Economy in focus: Armenia

Despite fears of a new war with neighbouring Azerbaijan, Armenia’s economy has performed remarkably well over the past year, with an influx of Russian migrants helping to drive exceptional growth.  

Home to 2.9 million people and nestled in the South Caucasus, Armenia has long benefitted from remittances from its large diaspora while suffering from geopolitical precarity.  

Devastated by a 1988 earthquake which destroyed 90 per cent of Spitak and half of Armenia’s second-largest city, Gyumri (at the time still known as Leninakan), Armenia then suffered further damage during the First Karabakh War with its neighbour Azerbaijan.   

Today, Armenia is a member of the Eurasian Economic Union and Russia-led Collective Security Treaty Organisation (CSTO)—although its ties with Moscow have been increasingly strained after the CSTO failed to come to its defence amid clashes with Azerbaijan in 2022 and Russian peacekeepers failed to act against an Azerbaijani blockade on Armenians in Nagorno-Karabakh.  

Armenia struggles to balance favourable economic and political relations with its southern neighbour, Iran, and Western nations home to large Armenian diasporas such as France and the United States. The risk of further conflict with Azerbaijan over territory in southern Armenia, coveted by Baku as a land-bridge to its exclave of Nakhchivan, remains high. 

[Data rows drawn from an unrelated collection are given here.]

-- ==== Sys2Proof/Machine/Fields.lean ====
section
/-!
DEFINITION. The register fields of the module, one name each, generated from the register tables of spec/
(R4 to R11; each table is named in the field's docstring), with the address, the replication, the bits, the access
type, the reset value and the range of every field. A field marked img, fuse, cal, factory or "Under Rn" has reset 0
here (R10: an img field holds 0 from reset; the others are loaded by the rule named).
-/
namespace Sys2Proof.Machine

/-- The access types of R6. -/
inductive Access where
  | ro | rw | w1c | w1s | wo | rc | rws
  deriving DecidableEq, Repr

In addition, Armenia has is currently grappling with the arrival of over 100,000 displaced Armenians from Nagorno-Karabakh, posing a significant challenge for the nation.

Resilience to external shocks 

Other geopolitical developments—namely the war in Ukraine—have proven more beneficial. Western sanctions on Russia and the mobilisation of many Russians to fight in Ukraine created a mass influx of Russians into the South Caucasus, with many settling in Tbilisi and Yerevan.  

Newly-arrived Russians brought capital and drove increases in consumption and services that in turn pushed gross domestic product (GDP) growth to a whopping 12.6 per cent in 2022. Inflows of money transfers increased reserve levels and reduced credit dollarisation.  

This positive momentum continued into the first half of 2023, with a double-digit GDP growth rate of 10.5 per cent (year-on-year) in real terms. As in 2022, the services sector, particularly in IT, trade, and transportation, played a significant role in driving this growth.

Increased inflation—8.6 per cent in 2022, up from 7.2 per cent in 2021—was mediated by active inflation targeting, and the country has been praised by the World Bank for its adherence to prudent fiscal policy, and sound financial sector oversight. The World Bank and Asian Development Bank have also praised Armenia’s recent transparency and anti-corruption reforms.  

“Recent economic shocks such as the Covid-19 pandemic interrupted Armenia’s growth momentum, but the country has demonstrated a remarkable commitment to reforms that has allowed it to keep sustainable debt levels and macroeconomic management credibility,” said the Asian Development Bank’s director-general for Central and West Asia, Yevgeniy Zhukov. 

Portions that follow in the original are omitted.